Figure 5. Recovery of PIA action by transfection of shRNA-resistant p110β

(A) The Δp110β cells were transfected with Myc–Akt, together with bovine version of p110α or human version of p110β. The cells were then stimulated with 1 μM PIA or 0.1 μM insulin (ins.). The cell lysate was subjected to immunoprecipitation with anti-Myc antibody (IP) followed by Western blotting with anti-pAkt (pT308), anti-pAkt (pS473) and anti-Myc antibodies (IB). (B) Total RNA from the cells was analysed for the mRNAs of CHO-p110α, CHO-p110β, bovine p110α and human p110β by RT-PCR using gene-specific primers.
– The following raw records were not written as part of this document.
-- ==== Sys2Proof/Tests/Slice0.lean ====
section
/-! SUPPORT. Tests. The expected values are those of spec/95_test_vectors.md (the vector is named in each comment) or of the
rules' own examples; the parameters are those of its section 8. -/

namespace Sys2Proof.Tests

open Sys2Proof Sys2Proof.Machine Sys2Proof.Sequencer

set_option Elab.async false

/-! ### Helpers -/

/-- The parameters of section 8 of the test vectors, with MAX_TRANSFER as given. -/
def par (maxTransfer : Byte) : Params := ⟨0x03#8, 0x02#8, 0x01#8, maxTransfer, 0x00#7⟩

/-- The block after reset under those parameters, with the answers the environment has ready. -/
def start (writes : List Ack) (reads : List Pending) : State :=
  { State.reset with lastCrc := ⟨0x00#8, 0x00#8⟩, cfg := par 135#8, devAddr := 0x60#7, writeAnswers := writes, readAnswers := reads }

/-- A field of the state an instruction leads to. -/
def after {α : Type} (i : Instr) (s : State) (f : State → α) : Option α :=
  match exec i s with
  | .next t => some (f t)
  | .fault _ => none
  | .refused _ => none

/-- `s` with the bytes `bs` in the reassembly buffer and the sentinel above them. -/
def received (s : State) (bs : List Byte) (total : Byte) : State :=
  { s with rxbuf := (List.range 128).map fun i => (i, bs[i]?.getD 0xFF#8), rxTotal := total }

/-- `s` with one input at its interfaces. -/
def given (s : State) (x : Input) : State := { s with inputs := [x] }

def answers (rs : List (List Byte)) : List Pending := rs.map fun c => .answer (.bytes c)

/-- The frame of V35: 23, then 00 to 1F, then 70 FA. -/
def frame35 : List Byte := 0x23#8 :: ((List.range 32).map (BitVec.ofNat 8) ++ [0x70#8, 0xFA#8])

/-- The command of V60 to V68. -/
def lockCommand : Command := ⟨0x17#8, 0x80#8, 0x0000#16, []⟩

/-! ### WellFormed: an ill-formed term for each check -/

theorem zeros_too_long {n : Nat} (h : 65536 ≤ n) : decide ((List.replicate n (0#8 : Byte)).length < 65536) = false := by
  simp [h]

theorem test_wf_crc16_len (n : Nat) (h : n = 65536) : (Instr.crc16 (List.replicate n 0#8)).wf (par 135#8) = false :=
  zeros_too_long (Nat.le_of_eq h.symm)
theorem test_wf_encode_len (n : Nat) (h : n = 65536) :
    (Instr.encode 0#8 0#8 0#16 (List.replicate n 0#8)).wf (par 135#8) = false :=
  zeros_too_long (Nat.le_of_eq h.symm)
theorem test_wf_outFrame_count : (Instr.outFrame 0#8 0#8 0#16 (List.replicate 129 0#8)).wf (par 135#8) = false := by
  decide +kernel
theorem test_wf_inFrame_length : (Instr.inFrame (List.replicate 126 0#8)).wf (par 135#8) = false := by decide +kernel
theorem test_wf_inFrame_signal : (Instr.inFrame [0x11#8]).wf (par 135#8) = false := by decide +kernel

/-! ### Decoding: words written from R80, R81, R70, R72, R74, R75 -/

/-- op 0x10, F0. -/
theorem test_word_crcClr : decodeTableWord 8 0x10 = some .crcClr := by decide +kernel
/-- op 0x11, then d at bit 8. -/
theorem test_word_crcShift : decodeTableWord 16 0x111 = some (.crcShift true) := by decide +kernel
/-- op 0x12, then b. -/
theorem test_word_crcByte : decodeTableWord 16 0xA512 = some (.crcByte 0xA5#8) := by decide +kernel
/-- op 0x13, then len = 2, then 04 11. -/
theorem test_word_crc16 : decodeTableWord 40 0x1104000213 = some (.crc16 [0x04#8, 0x11#8]) := by decide +kernel
theorem test_word_wake : decodeTableWord 8 0x20 = some .wake := by decide +kernel
theorem test_word_idle : decodeTableWord 8 0x21 = some .idle := by decide +kernel
theorem test_word_sleep : decodeTableWord 8 0x22 = some .sleep := by decide +kernel
/-- op 0x30, opcode A5, param1 80, param2 1234, len = 1, then DE. -/
theorem test_word_encode :
    decodeTableWord 64 0xDE0001123480A530 = some (.encode 0xA5#8 0x80#8 0x1234#16 [0xDE#8]) := by decide +kernel
theorem test_word_decode : decodeTableWord 8 0x31 = some .decode := by decide +kernel
theorem test_word_transmit : decodeTableWord 8 0x40 = some .transmit := by decide +kernel
theorem test_word_receive : decodeTableWord 16 0x2341 = some (.receive 0x23#8) := by decide +kernel
/-- The pattern 0x04113343 of the table, byte 0 most significant. -/
theorem test_word_wakeResponse : decodeTableWord 32 0x04113343 = some .wakeResponse := by decide +kernel
/-- V21: `03 0B A5 80 34 12 DE AD BE EF B4 F8` written to the device. -/
theorem test_bytes_outFrame : (decode (par 135#8) 0x60#7 (.busWrite 0x60#7 [0x03#8, 0x0B#8, 0xA5#8, 0x80#8, 0x34#8, 0x12#8,
    0xDE#8, 0xAD#8, 0xBE#8, 0xEF#8, 0xB4#8, 0xF8#8])).toOption =
    some (.outFrame 0xA5#8 0x80#8 0x1234#16 [0xDE#8, 0xAD#8, 0xBE#8, 0xEF#8]) := by decide +kernel
/-- V36: `07 00 00 50 00 03 91` read from the device. -/
theorem test_bytes_inFrame : (decode (par 135#8) 0x60#7 (.busRead [0x07#8, 0x00#8, 0x00#8, 0x50#8, 0x00#8, 0x03#8,
    0x91#8])).toOption = some (.inFrame [0x00#8, 0x00#8, 0x50#8, 0x00#8]) := by decide +kernel
/-- R74, with PFX_IDLE = 02. -/
theorem test_bytes_ctrlIdle : (decode (par 135#8) 0x60#7 (.busWrite 0x60#7 [0x02#8])).toOption = some .ctrlIdle := by
  decide +kernel
/-- R74, with PFX_SLEEP = 01. -/
theorem test_bytes_ctrlSleep : (decode (par 135#8) 0x60#7 (.busWrite 0x60#7 [0x01#8])).toOption = some .ctrlSleep := by
  decide +kernel
/-- R75: no bytes to WAKE_ADDR = 00. -/
theorem test_bytes_wakePulse : (decode (par 135#8) 0x60#7 (.busWrite 0x00#7 [])).toOption = some .wakePulse := by
  decide +kernel
/-- The source's misprinted wake response (C1) has a wrong CRC and is no frame. -/
theorem test_bytes_misprint : (decode (par 135#8) 0x60#7 (.busRead [0x04#8, 0x11#8, 0x33#8, 0x44#8])).toOption = none := by
  decide +kernel

/-! ### The CRC unit -/

/-- R100's example: 0x4333 before, 0x0000 after. -/
theorem test_crcClr : after .crcClr { start [] [] with crcReg := 0x4333#16 } (·.crcReg) = some 0x0000#16 := by decide +kernel
/-- V1: FFFF with 0 gives 7FFB. -/
theorem test_crcShift_xor : after (.crcShift false) { start [] [] with crcReg := 0xFFFF#16 } (·.crcReg) = some 0x7FFB#16 := by
  decide +kernel
/-- V1: 8000 with 1 gives 0000. -/
theorem test_crcShift_same : after (.crcShift true) { start [] [] with crcReg := 0x8000#16 } (·.crcReg) = some 0x0000#16 := by
  decide +kernel
/-- V3: 80C3 with 11 gives 4333. -/
theorem test_crcByte : after (.crcByte 0x11#8) { start [] [] with crcReg := 0x80C3#16 } (·.crcReg) = some 0x4333#16 := by
  decide +kernel
/-- V3: FFFF with 00 gives FD02. -/
theorem test_crcByte_zero : after (.crcByte 0x00#8) { start [] [] with crcReg := 0xFFFF#16 } (·.crcReg) = some 0xFD02#16 := by
  decide +kernel
/-- V4: 31 to 39 gives (DD, BC). -/
theorem test_crc16 : after (.crc16 [0x31#8, 0x32#8, 0x33#8, 0x34#8, 0x35#8, 0x36#8, 0x37#8, 0x38#8, 0x39#8])
    { start [] [] with crcReg := 0xFFFF#16 } (·.output) = some (.crc ⟨0xDD#8, 0xBC#8⟩) := by decide +kernel
/-- V4: the empty sequence gives (00, 00). -/
theorem test_crc16_empty : after (.crc16 []) { start [] [] with crcReg := 0xFFFF#16 } (·.output) =
    some (.crc ⟨0x00#8, 0x00#8⟩) := by decide +kernel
Figure 6. Effects of Δp85 on the action of PIA in p110α-deficient cells

Δp110α cells were transfected with Myc–Akt, together with FLAG-Δp85 (in A), FLAG-Δp85-R358L/R649L (FLAG-Δp85-RRLL in A), FLAG-tagged C-SH2 domain of p85 (FLAG-cSH2 in B) or empty vector. After stimulation of the cells with 1 μM PIA or 0.1 μM insulin, the cell lysate was prepared and subjected to immunoprecipitation with anti-Myc antibody (IP). The immune complex was analysed by Western blotting with anti-FLAG, anti-pAkt (pS473) and anti-Myc antibodies (IB).

Figure 7. Effect of p110β-middle protein on the action of PIA

Wild-type CHO-IR-A₁R cells (A) or Δp110α cells (B) were transfected with Myc–Akt, together with GFP-p110β-middle or empty vector and then stimulated with PIA or insulin. The cell lysate was subjected to immunoprecipitation with anti-Myc antibody (IP) followed by Western blotting with anti-pAkt (pT308) and anti-Myc antibodies (IB). The blots were analysed by densitometer and the density of pAkt was normalised to that of Myc. The relative values are presented just below the autoradiogram, as percentage of 0.1 μM insulin in vector-control cells; the values below this are the concentrations of PIA or insulin (mole/l), represented by logarithm unit {log[M]}.